O presidente Luiz Inácio Lula da Silva convocou, para a manhã desta sexta-feira (10/6) no Palácio do Planalto, uma reunião ampla sobre a estratégia do governo para minerais críticos e estratégicos. Participam o vice-presidente Geraldo Alckmin, ministros de áreas-chave — Casa Civil, Fazenda, Relações Exteriores, Desenvolvimento, Indústria, Minas e Energia, Planejamento, Ciência e Tecnologia, Meio Ambiente e Defesa — além do presidente do BNDES e assessores da Presidência. O setor produtivo e pesquisadores da Poli‑USP, UFABC e IFRN também foram chamados, assim como a Vale, que irá enviar executivo técnico.

O encontro ocorre no mesmo momento em que o Senado avalia o projeto aprovado pela Câmara que cria a Política Nacional de Minerais Críticos e Estratégicos. A proposta prevê um conselho presidido pela Presidência da República com poder para definir prioridades, classificar minerais estratégicos e analisar operações sensíveis — entre elas aquisição de ativos por estrangeiros e contratos de offtake. O texto abre ainda espaço regulatório para mecanismos de agregação de valor, como exigências de beneficiamento, rastreabilidade e ampliação das obrigações de informação por parte das empresas.

Do ponto de vista político e econômico, a reunião faz dois sinais simultâneos: busca demonstrar que o governo quer controlar a agenda estratégica do setor e tenta dar respostas a investidores e parceiros internacionais, num contexto em que o Brasil detém as segundas maiores reservas mundiais desses minerais, atrás apenas da China. Ao mesmo tempo, admite-se na agenda um dilema clássico: conciliar abertura a investimentos com salvaguardas sobre ativos considerados sensíveis.
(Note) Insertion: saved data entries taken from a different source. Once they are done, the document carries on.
theorem wordEligible_iff (s : State) :
    wordEligible s = true ↔
      s.ctrl.xorBytewise = false ∧ s.build.wordBytes ≤ xorCount s ∧
        (s.build.unalignedOk = true ∨
          ((xorDstWindow s).start % s.build.wordBytes = 0 ∧ (xorSrcWindow s).start % s.build.wordBytes = 0)) := by
  simp [wordEligible, and_assoc]

/-- Settles O37. -/
theorem xorIntoCommand : Obligations.XorIntoCommand := by
  have hi : Instr.xorInto ≠ .encrypt := by decide
  refine ⟨rfl, fun s d c hsrc hdst hwin hdlen hclen hd hc => ?_, fun s hsrc => ?_, fun s hsrc hdst => ?_,
    fun s hsrc hdst hover hne => ?_⟩
  · have hlen : d.length = c.length := hdlen.trans hclen.symm
    rw [holdsBytes_iff, hdlen] at hd
    rw [holdsBytes_iff, hclen] at hc
    have hval : commandValue s .xorInto =
        .ok (xorDstWindow s).start (xorIntoBytes d c) none (some (wordEligible s)) := by
      rw [xorIntoBytes_of_same_length hlen, ← xorUnit_eq_xorBytes (wordEligible s) s.build.wordBytes hlen]
      exact cmdXorInto_of_valid hsrc hdst hwin hd hc
    have hout := completeOk_sameOutside s (xorDstWindow s).start (xorIntoBytes d c) none (some (wordEligible s))
    rw [length_xorIntoBytes, hdlen] at hout
    exact ⟨_, exec_completes hi hval, completeOk_completesLike _ _ _ _ _, rfl, rfl, ⟨rfl, rfl⟩,
      holdsBytes_memWriteBytes _ _ _, hout, wordEligible_iff s⟩
  · exact exec_endsInError (e := .rangeSrc) hi (if_pos hsrc)
  · exact exec_endsInError (e := .rangeDst) hi ((if_neg (not_not.mpr hsrc)).trans (if_pos hdst))
  · exact exec_endsInError (e := .overlap) hi
      ((if_neg (not_not.mpr hsrc)).trans ((if_neg (not_not.mpr hdst)).trans (if_pos ⟨hover, hne⟩)))

/-! ### XOR_WITH_INT -/

theorem cmdXorWithInt_of_valid {s : State} {c : List Byte} (hsrc : (srcRegion s).Valid s.build.memBytes)
    (hdst : (dstRegion s).Valid s.build.memBytes)
    (hregions : ¬ ((srcRegion s).Overlaps (dstRegion s) ∧ (srcRegion s).start ≠ (dstRegion s).start))
    (hcap : (srcRegion s).len ≤ (dstRegion s).len)
    (hc : memReadBytes s.mem (srcRegion s).start (srcRegion s).len = .ok c) :
    cmdXorWithInt s = .ok (dstRegion s).start (xorWithIntBytes c (arg64 s)) none none := by
  rw [cmdXorWithInt, if_neg (not_not.mpr hsrc), if_neg (not_not.mpr hdst), if_neg hregions, if_neg (not_lt.mpr hcap), hc]

/-- Settles O38. -/
theorem xorWithIntCommand : Obligations.XorWithIntCommand := by
  have hi : Instr.xorWithInt ≠ .encrypt := by decide
  refine ⟨rfl, fun s c hsrc hdst hregions hcap hlen hc => ?_, fun s hsrc => ?_, fun s hsrc hdst => ?_,
    fun s hsrc hdst hover hne => ?_, fun s hsrc hdst hregions hcap => ?_⟩
  · rw [holdsBytes_iff, hlen] at hc
    have hval : commandValue s .xorWithInt = .ok (dstRegion s).start (xorWithIntBytes c (arg64 s)) none none :=
      cmdXorWithInt_of_valid hsrc hdst hregions hcap hc
    have hout := completeOk_sameOutside s (dstRegion s).start (xorWithIntBytes c (arg64 s)) none none
    rw [length_xorWithIntBytes, hlen] at hout
    exact ⟨_, exec_completes hi hval, completeOk_completesLike _ _ _ _ _, ⟨rfl, rfl, rfl⟩, ⟨rfl, rfl⟩,
      holdsBytes_memWriteBytes _ _ _, hout⟩
  · exact exec_endsInError (e := .rangeSrc) hi (if_pos hsrc)
  · exact exec_endsInError (e := .rangeDst) hi ((if_neg (not_not.mpr hsrc)).trans (if_pos hdst))
  · exact exec_endsInError (e := .overlap) hi
      ((if_neg (not_not.mpr hsrc)).trans ((if_neg (not_not.mpr hdst)).trans (if_pos ⟨hover, hne⟩)))
  · exact exec_endsInError (e := .capacity) hi
      ((if_neg (not_not.mpr hsrc)).trans ((if_neg (not_not.mpr hdst)).trans ((if_neg hregions).trans (if_pos hcap))))

end Sys2Proof.Machine
end

section
/-! Illegal command words, and the step that runs the latched word (R81-R83, R95, R96). -/

namespace Sys2Proof

open Sys2Proof.Machine

/-! ### Words the decoder refuses -/

theorem toNat_opcodeField (w : Word) : (opcodeField w).toNat = w.toNat % 256 := by
  rw [opcodeField, BitVec.extractLsb'_toNat, Nat.shiftRight_zero]

theorem toNat_reservedField (w : Word) : (reservedField w).toNat = w.toNat / 256 := by
  rw [reservedField, BitVec.extractLsb'_toNat, Nat.shiftRight_eq_div_pow]
  omega

/-- The opcode map names a value exactly when R81 lists it. -/
theorem decodeOpcode_eq_none_iff (op : BitVec 8) : decodeOpcode op = none ↔ op.toNat ∉ opcodeValues := by
  simp only [decodeOpcode, opcodeValues, List.mem_cons, List.not_mem_nil, or_false, BitVec.toNat_eq]
  split_ifs <;> simp_all

theorem decode_eq_illegalOpcode_iff (w : Word) : decode w = .illegalOpcode ↔ w.toNat % 256 ∉ opcodeValues := by
  rw [← toNat_opcodeField, ← decodeOpcode_eq_none_iff, decode]
  cases decodeOpcode (opcodeField w) with
  | none => simp
  | some i => simp only [reduceCtorEq, iff_false]; split <;> exact Decoded.noConfusion

theorem decode_eq_reservedBits_iff (w : Word) :
    decode w = .reservedBits ↔ w.toNat % 256 ∈ opcodeValues ∧ w.toNat / 256 ≠ 0 := by
  have hrsvd : reservedField w = 0#24 ↔ w.toNat / 256 = 0 := by rw [BitVec.toNat_eq, toNat_reservedField]; rfl
  rw [← not_not (a := w.toNat % 256 ∈ opcodeValues), ← toNat_opcodeField, ← decodeOpcode_eq_none_iff, Ne, ← hrsvd, decode]
  cases decodeOpcode (opcodeField w) with
  | none => simp
  | some i => by_cases h : reservedField w = 0#24 <;> simp [h]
A concentração chinesa no processamento e refino permanece como fator de pressão externa e interna.

A relevância prática do encontro dependerá do acabamento regulatório e da tramitação no Senado. A criação de um mecanismo centralizado de decisão remete a um reforço da coordenação governamental, mas também pode elevar o grau de intervenção estatal e gerar insegurança regulatória se regras e critérios não forem claros. Para o governo, a prioridade é dar previsibilidade à cadeia industrial de alta tecnologia; para a oposição e investidores, será essencial avaliar como o novo desenho afetará competição, atratividade de projetos e compromissos de valor agregado no país.